_MATERIAL SUPPLIED_.
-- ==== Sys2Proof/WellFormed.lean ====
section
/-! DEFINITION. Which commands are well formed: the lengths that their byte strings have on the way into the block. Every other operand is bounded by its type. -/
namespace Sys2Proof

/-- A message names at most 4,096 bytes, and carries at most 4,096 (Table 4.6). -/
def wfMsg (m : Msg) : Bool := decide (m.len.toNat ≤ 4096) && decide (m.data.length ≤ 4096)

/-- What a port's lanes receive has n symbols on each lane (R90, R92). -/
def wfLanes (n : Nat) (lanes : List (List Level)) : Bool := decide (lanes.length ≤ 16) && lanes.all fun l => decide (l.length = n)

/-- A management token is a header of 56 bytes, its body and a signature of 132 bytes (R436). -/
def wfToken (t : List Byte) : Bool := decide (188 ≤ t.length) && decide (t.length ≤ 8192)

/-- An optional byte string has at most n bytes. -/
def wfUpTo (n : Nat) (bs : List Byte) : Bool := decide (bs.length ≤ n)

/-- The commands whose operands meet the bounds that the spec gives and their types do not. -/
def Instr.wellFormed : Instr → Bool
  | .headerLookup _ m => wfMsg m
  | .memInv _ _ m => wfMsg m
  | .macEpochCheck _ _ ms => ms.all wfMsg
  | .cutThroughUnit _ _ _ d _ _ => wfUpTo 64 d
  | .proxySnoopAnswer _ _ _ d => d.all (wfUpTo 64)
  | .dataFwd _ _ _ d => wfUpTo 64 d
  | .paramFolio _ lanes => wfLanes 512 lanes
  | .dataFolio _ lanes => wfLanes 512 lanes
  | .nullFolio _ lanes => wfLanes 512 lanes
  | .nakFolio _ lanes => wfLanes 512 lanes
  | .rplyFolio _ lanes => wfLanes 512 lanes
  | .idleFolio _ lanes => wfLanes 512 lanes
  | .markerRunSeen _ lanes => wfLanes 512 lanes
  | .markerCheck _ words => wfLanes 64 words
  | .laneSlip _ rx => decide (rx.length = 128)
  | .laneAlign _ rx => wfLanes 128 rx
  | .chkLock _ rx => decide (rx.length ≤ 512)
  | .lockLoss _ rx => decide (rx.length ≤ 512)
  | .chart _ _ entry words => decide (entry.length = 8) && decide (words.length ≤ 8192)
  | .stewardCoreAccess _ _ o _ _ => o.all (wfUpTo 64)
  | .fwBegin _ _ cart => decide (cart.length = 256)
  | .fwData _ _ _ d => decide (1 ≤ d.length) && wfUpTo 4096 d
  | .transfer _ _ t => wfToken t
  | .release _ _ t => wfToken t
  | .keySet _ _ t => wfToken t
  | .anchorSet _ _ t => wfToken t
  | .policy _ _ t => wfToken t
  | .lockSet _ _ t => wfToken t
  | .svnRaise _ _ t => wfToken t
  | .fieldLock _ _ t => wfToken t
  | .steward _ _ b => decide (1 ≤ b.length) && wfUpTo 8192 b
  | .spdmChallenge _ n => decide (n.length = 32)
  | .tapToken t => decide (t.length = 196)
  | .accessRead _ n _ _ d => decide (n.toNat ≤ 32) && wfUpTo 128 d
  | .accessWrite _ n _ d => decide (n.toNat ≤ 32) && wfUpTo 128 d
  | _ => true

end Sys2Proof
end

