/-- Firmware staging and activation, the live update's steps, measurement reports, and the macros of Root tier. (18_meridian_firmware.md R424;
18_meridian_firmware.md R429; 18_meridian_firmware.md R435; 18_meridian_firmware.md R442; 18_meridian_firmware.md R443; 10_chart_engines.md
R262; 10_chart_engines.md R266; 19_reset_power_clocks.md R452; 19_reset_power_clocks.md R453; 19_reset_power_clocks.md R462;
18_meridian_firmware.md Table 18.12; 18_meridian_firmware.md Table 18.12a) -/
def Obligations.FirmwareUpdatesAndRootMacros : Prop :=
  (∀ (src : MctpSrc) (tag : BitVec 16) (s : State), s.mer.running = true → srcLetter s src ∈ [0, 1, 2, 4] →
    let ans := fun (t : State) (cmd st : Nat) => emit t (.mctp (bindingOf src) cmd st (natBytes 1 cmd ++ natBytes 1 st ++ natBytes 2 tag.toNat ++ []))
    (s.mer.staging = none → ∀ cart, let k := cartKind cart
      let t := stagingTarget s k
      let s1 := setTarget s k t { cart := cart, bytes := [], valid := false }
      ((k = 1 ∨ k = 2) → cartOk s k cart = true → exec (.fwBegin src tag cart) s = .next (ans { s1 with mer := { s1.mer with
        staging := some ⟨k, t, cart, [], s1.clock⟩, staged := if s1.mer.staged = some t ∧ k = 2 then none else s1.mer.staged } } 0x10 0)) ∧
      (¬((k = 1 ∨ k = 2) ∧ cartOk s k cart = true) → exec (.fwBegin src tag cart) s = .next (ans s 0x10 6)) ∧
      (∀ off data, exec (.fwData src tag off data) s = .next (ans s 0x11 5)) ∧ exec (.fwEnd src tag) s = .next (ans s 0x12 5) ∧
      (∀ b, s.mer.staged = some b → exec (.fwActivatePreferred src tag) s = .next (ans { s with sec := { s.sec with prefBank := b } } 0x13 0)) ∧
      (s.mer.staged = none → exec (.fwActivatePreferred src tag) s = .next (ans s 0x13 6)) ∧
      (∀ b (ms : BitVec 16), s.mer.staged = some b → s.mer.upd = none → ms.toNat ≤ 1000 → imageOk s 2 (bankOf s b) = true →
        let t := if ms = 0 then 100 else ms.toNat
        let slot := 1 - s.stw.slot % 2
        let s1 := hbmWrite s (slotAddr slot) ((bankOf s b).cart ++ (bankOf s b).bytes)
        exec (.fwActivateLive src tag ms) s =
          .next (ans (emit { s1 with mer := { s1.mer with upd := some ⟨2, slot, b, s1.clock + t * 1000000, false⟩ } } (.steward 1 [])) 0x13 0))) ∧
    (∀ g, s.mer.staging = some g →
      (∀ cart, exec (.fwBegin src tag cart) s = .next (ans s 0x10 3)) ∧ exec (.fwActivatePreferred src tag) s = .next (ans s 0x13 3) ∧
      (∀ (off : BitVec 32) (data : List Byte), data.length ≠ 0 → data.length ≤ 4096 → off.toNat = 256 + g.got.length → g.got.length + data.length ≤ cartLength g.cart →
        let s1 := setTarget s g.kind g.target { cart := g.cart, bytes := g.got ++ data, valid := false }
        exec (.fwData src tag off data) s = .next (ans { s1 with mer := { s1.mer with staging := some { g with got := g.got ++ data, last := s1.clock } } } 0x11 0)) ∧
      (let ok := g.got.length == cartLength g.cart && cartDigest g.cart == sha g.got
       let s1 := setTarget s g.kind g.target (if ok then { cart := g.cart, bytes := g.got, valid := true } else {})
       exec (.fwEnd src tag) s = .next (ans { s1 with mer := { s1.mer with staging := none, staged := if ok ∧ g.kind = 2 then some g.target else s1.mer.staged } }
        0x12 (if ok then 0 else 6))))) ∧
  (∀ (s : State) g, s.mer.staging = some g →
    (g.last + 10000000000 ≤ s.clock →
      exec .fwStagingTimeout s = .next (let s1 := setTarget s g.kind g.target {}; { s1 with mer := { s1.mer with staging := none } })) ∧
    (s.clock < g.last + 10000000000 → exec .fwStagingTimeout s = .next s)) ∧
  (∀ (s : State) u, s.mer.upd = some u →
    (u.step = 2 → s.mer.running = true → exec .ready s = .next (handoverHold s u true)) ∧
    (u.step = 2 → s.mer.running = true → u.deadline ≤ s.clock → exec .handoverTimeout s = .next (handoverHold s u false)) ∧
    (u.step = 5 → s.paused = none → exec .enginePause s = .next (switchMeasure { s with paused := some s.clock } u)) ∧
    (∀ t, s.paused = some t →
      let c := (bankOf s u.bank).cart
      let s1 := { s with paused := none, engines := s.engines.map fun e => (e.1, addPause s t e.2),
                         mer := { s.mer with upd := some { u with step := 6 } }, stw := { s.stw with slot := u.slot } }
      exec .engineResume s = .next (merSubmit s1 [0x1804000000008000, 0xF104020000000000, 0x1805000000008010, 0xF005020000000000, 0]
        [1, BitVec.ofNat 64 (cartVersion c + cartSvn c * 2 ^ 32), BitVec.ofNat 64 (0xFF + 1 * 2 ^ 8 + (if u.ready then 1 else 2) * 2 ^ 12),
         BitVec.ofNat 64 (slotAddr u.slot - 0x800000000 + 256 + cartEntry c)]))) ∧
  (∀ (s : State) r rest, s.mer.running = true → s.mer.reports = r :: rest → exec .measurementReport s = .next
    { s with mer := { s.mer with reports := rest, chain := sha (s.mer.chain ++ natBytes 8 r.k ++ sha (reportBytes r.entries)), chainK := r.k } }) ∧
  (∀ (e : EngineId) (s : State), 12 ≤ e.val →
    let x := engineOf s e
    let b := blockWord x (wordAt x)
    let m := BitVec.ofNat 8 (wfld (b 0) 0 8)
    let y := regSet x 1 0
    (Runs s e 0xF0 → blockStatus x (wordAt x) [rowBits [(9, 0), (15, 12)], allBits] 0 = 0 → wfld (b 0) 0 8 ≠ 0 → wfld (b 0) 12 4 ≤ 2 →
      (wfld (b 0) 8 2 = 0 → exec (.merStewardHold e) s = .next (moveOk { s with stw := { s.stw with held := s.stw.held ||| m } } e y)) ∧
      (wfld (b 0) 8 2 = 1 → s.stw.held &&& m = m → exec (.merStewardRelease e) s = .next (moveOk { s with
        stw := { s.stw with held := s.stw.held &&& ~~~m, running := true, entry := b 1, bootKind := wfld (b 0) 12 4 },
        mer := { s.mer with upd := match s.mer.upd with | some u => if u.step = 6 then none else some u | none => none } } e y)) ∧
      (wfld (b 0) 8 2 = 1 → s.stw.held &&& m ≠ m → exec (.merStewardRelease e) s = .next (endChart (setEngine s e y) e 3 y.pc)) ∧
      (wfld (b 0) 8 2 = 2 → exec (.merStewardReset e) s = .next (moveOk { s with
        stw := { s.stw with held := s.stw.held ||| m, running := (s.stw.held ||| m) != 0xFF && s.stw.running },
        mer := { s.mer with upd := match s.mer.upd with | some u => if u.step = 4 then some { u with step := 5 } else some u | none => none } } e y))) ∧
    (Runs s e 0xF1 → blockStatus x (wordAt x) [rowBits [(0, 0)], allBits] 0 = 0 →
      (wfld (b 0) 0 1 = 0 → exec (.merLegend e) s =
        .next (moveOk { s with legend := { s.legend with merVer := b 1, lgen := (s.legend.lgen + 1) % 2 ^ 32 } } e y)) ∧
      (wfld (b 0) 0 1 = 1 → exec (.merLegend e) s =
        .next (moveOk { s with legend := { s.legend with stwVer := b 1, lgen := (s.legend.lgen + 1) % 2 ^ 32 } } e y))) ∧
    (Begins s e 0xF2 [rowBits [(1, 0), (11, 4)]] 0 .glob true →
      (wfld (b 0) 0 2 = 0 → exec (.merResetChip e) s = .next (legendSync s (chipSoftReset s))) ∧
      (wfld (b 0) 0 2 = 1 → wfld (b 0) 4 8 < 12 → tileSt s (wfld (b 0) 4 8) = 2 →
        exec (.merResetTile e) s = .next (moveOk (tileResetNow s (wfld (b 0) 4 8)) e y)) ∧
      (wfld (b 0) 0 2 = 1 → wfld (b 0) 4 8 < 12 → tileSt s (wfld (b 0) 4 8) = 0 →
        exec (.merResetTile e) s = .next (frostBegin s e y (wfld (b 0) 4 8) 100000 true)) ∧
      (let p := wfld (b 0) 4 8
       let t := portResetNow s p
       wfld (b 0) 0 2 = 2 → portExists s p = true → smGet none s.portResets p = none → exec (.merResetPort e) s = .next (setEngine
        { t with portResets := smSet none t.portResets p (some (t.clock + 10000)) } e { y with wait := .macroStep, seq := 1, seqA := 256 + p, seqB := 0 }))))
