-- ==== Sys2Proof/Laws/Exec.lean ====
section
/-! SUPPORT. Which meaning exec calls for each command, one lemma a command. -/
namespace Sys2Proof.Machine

_TASK INSTRUCTIONS_. Above are the lines; repeat exactly the ones from the line containing "let s1 := setTarget s g.kind g.target (if" down to the line containing "let y := regSet x 1 0", both inclusive.

_ANSWER TO THIS TASK_.
       let s1 := setTarget s g.kind g.target (if ok then { cart := g.cart, bytes := g.got, valid := true } else {})
       exec (.fwEnd src tag) s = .next (ans { s1 with mer := { s1.mer with staging := none, staged := if ok ∧ g.kind = 2 then some g.target else s1.mer.staged } }
        0x12 (if ok then 0 else 6))))) ∧
  (∀ (s : State) g, s.mer.staging = some g →
    (g.last + 10000000000 ≤ s.clock →
      exec .fwStagingTimeout s = .next (let s1 := setTarget s g.kind g.target {}; { s1 with mer := { s1.mer with staging := none } })) ∧
    (s.clock < g.last + 10000000000 → exec .fwStagingTimeout s = .next s)) ∧
  (∀ (s : State) u, s.mer.upd = some u →
    (u.step = 2 → s.mer.running = true → exec .ready s = .next (handoverHold s u true)) ∧
    (u.step = 2 → s.mer.running = true → u.deadline ≤ s.clock → exec .handoverTimeout s = .next (handoverHold s u false)) ∧
    (u.step = 5 → s.paused = none → exec .enginePause s = .next (switchMeasure { s with paused := some s.clock } u)) ∧
    (∀ t, s.paused = some t →
      let c := (bankOf s u.bank).cart
      let s1 := { s with paused := none, engines := s.engines.map fun e => (e.1, addPause s t e.2),
                         mer := { s.mer with upd := some { u with step := 6 } }, stw := { s.stw with slot := u.slot } }
      exec .engineResume s = .next (merSubmit s1 [0x1804000000008000, 0xF104020000000000, 0x1805000000008010, 0xF005020000000000, 0]
        [1, BitVec.ofNat 64 (cartVersion c + cartSvn c * 2 ^ 32), BitVec.ofNat 64 (0xFF + 1 * 2 ^ 8 + (if u.ready then 1 else 2) * 2 ^ 12),
         BitVec.ofNat 64 (slotAddr u.slot - 0x800000000 + 256 + cartEntry c)]))) ∧
  (∀ (s : State) r rest, s.mer.running = true → s.mer.reports = r :: rest → exec .measurementReport s = .next
    { s with mer := { s.mer with reports := rest, chain := sha (s.mer.chain ++ natBytes 8 r.k ++ sha (reportBytes r.entries)), chainK := r.k } }) ∧
  (∀ (e : EngineId) (s : State), 12 ≤ e.val →
    let x := engineOf s e
    let b := blockWord x (wordAt x)
    let m := BitVec.ofNat 8 (wfld (b 0) 0 8)
    let y := regSet x 1 0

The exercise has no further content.